/-- Bad frames (R168, R169). GAP_EXPIRY gives up a frame in progress and HUNTING_PAUSE ends an open run of discarded bytes, each counting
one; with neither there is no expiry. In HUNTING a byte other than a whole 5AH opens or continues a run, uncounted; a lead byte begins
a frame, and counts one where it ends a run. A frame in progress is given up, counted, for a broken byte, for a length above 500 at
the second length byte, and for check bytes that disagree.
That an expiry takes effect whatever time is left, that the command carries the received bytes, and that a pause passes 5 ms at 5,001
microseconds are log entries 3, 15 and 22. -/
def Obligations.BadFramesCounted : Prop :=
  ∀ s given : State, TransmitInv s →
    given = { s with
      link := { s.link with receiver := .hunting none }
      linkCnt := { s.linkCnt with badFrames := satInc 4294967295 s.linkCnt.badFrames } } →
    (∀ bs gap, s.link.receiver = .inFrame bs gap →
      exec .gapExpiry s = .next { s with
        link := { s.link with receiver := .hunting none }
        linkCnt := { s.linkCnt with badFrames := satInc 4294967295 s.linkCnt.badFrames } } ∧
      exec .huntingPause s = .next s) ∧
    (∀ left, s.link.receiver = .hunting (some left) →
      exec .huntingPause s = .next { s with
        link := { s.link with receiver := .hunting none }
        linkCnt := { s.linkCnt with badFrames := satInc 4294967295 s.linkCnt.badFrames } } ∧
      exec .gapExpiry s = .next s) ∧
    (s.link.receiver = .hunting none → exec .gapExpiry s = .next s ∧ exec .huntingPause s = .next s) ∧
    (∀ run b, s.link.receiver = .hunting run →
      ((b.whole = false ∨ b.value ≠ 0x5A#8) → exec (.linkFrameReceived [b]) s = .next
        { s with link := { s.link with receiver := .hunting (some 5001) } }) ∧
      exec (.linkFrameReceived [⟨0x5A#8, true⟩]) s = .next { s with
        link := { s.link with receiver := .inFrame [0x5A#8] 5001 }
        linkCnt := if run = none then s.linkCnt
          else { s.linkCnt with badFrames := satInc 4294967295 s.linkCnt.badFrames } }) ∧
    (∀ bs gap v, s.link.receiver = .inFrame bs gap → exec (.linkFrameReceived [⟨v, false⟩]) s = .next given) ∧
    (∀ lead low high gap, s.link.receiver = .inFrame [lead, low] gap →
      (500 < low.toNat + 256 * high.toNat → exec (.linkFrameReceived [⟨high, true⟩]) s = .next given) ∧
      (low.toNat + 256 * high.toNat ≤ 500 → exec (.linkFrameReceived [⟨high, true⟩]) s = .next
        { s with link := { s.link with receiver := .inFrame [lead, low, high] 5001 } })) ∧
    (∀ (f : Frame) (x y : Byte), s.link.receiver = .hunting none → f.payload.length ≤ 500 →
      [x, y] ≠ le 2 (checkCode (le 2 f.payload.length ++ [f.typ, f.tag] ++ f.payload)).toNat →
      exec (.linkFrameReceived (([0x5A#8] ++ le 2 f.payload.length ++ [f.typ, f.tag] ++ f.payload ++ [x, y]).map
        fun b => ⟨b, true⟩)) s = .next given)

/-! ### Report Queue -/

/-- TRANSMIT_END (R179, R185): the first present of the reply, the oldest REFER, the pending unmasked event of highest
priority, the oldest LOT.END, the oldest PART is taken; with none the transmitter is IDLE; nothing but the Report Queue
changes. An IDLE transmitter has no frame to end. Each report is sent in its layout (R177). -/
def Obligations.TransmitOrder : Prop :=
  ∀ s : State,
    (s.report.tx = none → exec .transmitEnd s = .next s) ∧
    (∀ f, s.report.tx = some f →
      (∀ r, s.report.reply = some r → exec .transmitEnd s = .next
        { s with report := { s.report with reply := none, tx := some r } }) ∧
      (s.report.reply = none →
        (∀ m ms, s.report.refer = m :: ms → exec .transmitEnd s = .next
          { s with report := { s.report with refer := ms, tx := some ⟨0xF2#8, 0x00#8, referLayout m⟩ } }) ∧
        (s.report.refer = [] →
          (∀ k e, s.report.event k = some e → s.report.masked k = false →
            (∀ k', k'.priority < k.priority → s.report.event k' = none ∨ s.report.masked k' = true) →
            exec .transmitEnd s = .next { s with report := { s.report with
              events := s.report.events.set (k.priority - 1) none
              tx := some ⟨0xF3#8, 0x00#8, eventLayout k e⟩ } }) ∧
          ((∀ k, s.report.event k = none ∨ s.report.masked k = true) →
            (∀ m ms, s.report.lotEnd = m :: ms → exec .transmitEnd s = .next
              { s with report := { s.report with lotEnd := ms, tx := some ⟨0xF4#8, 0x00#8, lotEndLayout m⟩ } }) ∧
            (∀ m ms, s.report.lotEnd = [] → s.report.part = m :: ms → exec .transmitEnd s = .next
              { s with report := { s.report with part := ms, tx := some ⟨0xF1#8, 0x00#8, partLayout m⟩ } }) ∧
            (s.report.lotEnd = [] → s.report.part = [] → exec .transmitEnd s = .next
              { s with report := { s.report with tx := none } })))))

/-- R181 to R184: a PART record handed over joins the queue with the dropped count or is dropped and counted; a REFER report joins its
queue live, and at 48 waiting the oldest whose live mark is clear is removed and counted; a LOT.END summary joins its queue of 2, and
at 2 waiting the oldest is discarded and counted; an event raised becomes pending with count 1, its detail and k, or its count
advances and the rest is kept. -/
def Obligations.ReportsHandedOver : Prop :=
  (∀ (r : PartRecord) (s : State),
    (s.report.part.length < 64 → s.handPart r =
      { s with report := { s.report with part := s.report.part ++ [{ r with dropped := s.report.dropped }], dropped := 0 } }) ∧
    (64 ≤ s.report.part.length → s.handPart r =
      { s with
        report := { s.report with dropped := satInc 65535 s.report.dropped }
        lineCnt := { s.lineCnt with droppedPart := satInc 4294967295 s.lineCnt.droppedPart } })) ∧
  (∀ (r : ReferReport) (s : State),
    (s.report.refer.length < 48 → s.handRefer r =
      { s with report := { s.report with refer := s.report.refer ++ [{ r with live := true }] } }) ∧
    (∀ older old newer, 48 ≤ s.report.refer.length → s.report.refer = older ++ old :: newer →
      (∀ x ∈ older, x.live = true) → old.live = false → s.handRefer r =
      { s with
        report := { s.report with refer := older ++ newer ++ [{ r with live := true }] }
        lineCnt := { s.lineCnt with droppedRefer := satInc 4294967295 s.lineCnt.droppedRefer } })) ∧
  (∀ (r : LotEnd) (s : State),
    (s.report.lotEnd.length < 2 → s.handLotEnd r =
      { s with report := { s.report with lotEnd := s.report.lotEnd ++ [r] } }) ∧
    (∀ old newer, s.report.lotEnd = old :: newer → 1 ≤ newer.length → s.handLotEnd r =
      { s with
        report := { s.report with lotEnd := newer ++ [r] }
        lineCnt := { s.lineCnt with droppedLotEnd := satInc 4294967295 s.lineCnt.droppedLotEnd } })) ∧
  (∀ (k : EventKind) (d : Detail) (s : State), s.report.events.length = 14 →
    (s.report.event k = none → (s.raise k d).report.event k = some ⟨1, d, s.track.k⟩) ∧
    (∀ e, s.report.event k = some e → (s.raise k d).report.event k = some { e with count := satInc 65535 e.count }) ∧
    (∀ k', k' ≠ k → (s.raise k d).report.event k' = s.report.event k') ∧
    s.raise k d = { s with report := { s.report with events := (s.raise k d).report.events } })

/-- COUNT.READ (R187, R188): fields judged in order; the reply carries every counter of the group before any clear, then the
group's values of state; with clear the group's counters are 0 and its state stands, without it nothing changes.
The coding of flags and optional values, and the two bytes of fill, in-flight and old-box count, are the model's readings (log
entries 11, 12, 32). -/
def Obligations.CountReadTaken : Prop :=
  ∀ (tag : Byte) (s : State), s.taking →
    (∀ g i c, 4 < g → exec (.countRead tag g i c) s = .next (s.replied ⟨0xA4#8, tag, [0x03#8, 0x01#8]⟩)) ∧
    (∀ g i c,
      (g = 0 ∧ i ≠ 0) ∨ (g = 1 ∧ 1 < i) ∨ (g = 2 ∧ (i = 0 ∨ 20 < i)) ∨ (g = 3 ∧ 1 < i) ∨ (g = 4 ∧ i ≠ 0) →
      exec (.countRead tag g i c) s = .next (s.replied ⟨0xA4#8, tag, [0x03#8, 0x02#8]⟩)) ∧
    (∀ g i c, (g = 0 ∧ i = 0) ∨ (g = 1 ∧ i ≤ 1) ∨ (g = 2 ∧ 1 ≤ i ∧ i ≤ 20) ∨ (g = 3 ∧ i ≤ 1) ∨ (g = 4 ∧ i = 0) → 1 < c →
      exec (.countRead tag g i c) s = .next (s.replied ⟨0xA4#8, tag, [0x03#8, 0x03#8]⟩)) ∧
    (∀ f, f = ⟨0xA4#8, tag, 0x00#8 :: le 4 s.linkCnt.badFrames ++ le 4 s.linkCnt.overflows ++
        le 4 s.linkCnt.unknownTypes⟩ →
      exec (.countRead tag 4 0 0) s = .next (s.replied f) ∧
      exec (.countRead tag 4 0 1) s = .next (State.replied f { s with linkCnt := ⟨0, 0, 0⟩ })) ∧
    (∀ f n, n = s.lineCnt → f = ⟨0xA4#8, tag, 0x00#8 ::
        (([n.indexStarts, n.unpermitted, n.turretIdles, n.loads, n.loadMisses, n.sorted, n.lost, n.purged, n.droppedPart,
          n.droppedRefer, n.droppedLotEnd, n.jetCuts].map (le 4)).flatten ++ le 1 s.line.state.code ++
          le 1 (s.track.pockets.countP fun p => p.state != .empty))⟩ →
      exec (.countRead tag 0 0 0) s = .next (s.replied f) ∧
      exec (.countRead tag 0 0 1) s = .next (State.replied f { s with lineCnt := .zero })) ∧
    (∀ (i : SlotId) f n, n = (s.slot i).cnt → f = ⟨0xA4#8, tag, 0x00#8 ::
        ((n.perClass ++ [n.noClass, n.unmeasured, n.unfinished, n.fallback, n.refMade, n.refAnswered, n.refLate,
          n.refDefaulted] ++ n.early ++ [n.overflow]).map (le 4)).flatten ++ le 1 (s.slot i).state.code ++
          le 1 (s.slot i).resident⟩ →
      exec (.countRead tag 1 i.num 0) s = .next (s.replied f) ∧
      exec (.countRead tag 1 i.num 1) s = .next (State.replied f (s.modSlot i fun sl => { sl with cnt := .zero }))) ∧
    (∀ c f e, 1 ≤ c → c ≤ 20 → e = s.chute c → f = ⟨0xA4#8, tag, 0x00#8 ::
        (le 4 e.ejected ++ le 2 e.misses ++ [if e.cfg = none then 0x00#8 else 0x01#8] ++
          (match e.cfg with
            | none => [0x00#8, 0x00#8, 0x00#8]
            | some g => 0x01#8 :: le 2 g.capacity) ++
          le 2 e.fill ++ le 2 e.inFlight ++ le 2 e.oldBox ++ le 1 e.state.code)⟩ →
      exec (.countRead tag 2 c 0) s = .next (s.replied f) ∧
      exec (.countRead tag 2 c 1) s = .next
        (State.replied f (s.modChute c fun e => { e with ejected := 0, misses := 0 }))) ∧
    (∀ (ch : Chan) f n, n = (s.chan ch).cnt → f = ⟨0xA4#8, tag, 0x00#8 ::
        (([n.accepted, n.unstable, n.contactLost, n.sourceFault, n.linkError, n.stall, n.cut, n.noTime, n.short, n.long,
          n.polarity, n.checks, n.trims].map (le 4)).flatten ++ le 1 (s.chan ch).service.code ++
          ((s.cal.trims ch).map fun t => match t with
            | none => [0x00#8, 0x00#8, 0x00#8]
            | some v => 0x01#8 :: leSigned 2 v.value).flatten)⟩ →
      exec (.countRead tag 3 (chanCode ch) 0) s = .next (s.replied f) ∧
      exec (.countRead tag 3 (chanCode ch) 1) s = .next (State.replied f (s.modChan ch fun c => { c with cnt := .zero })))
○ ○ ○ ○
**WHAT TO DO**
Tally of lines with the word "true": work out how many lines in the records hold it, and give that number only.

**ANSWER SECTION**
9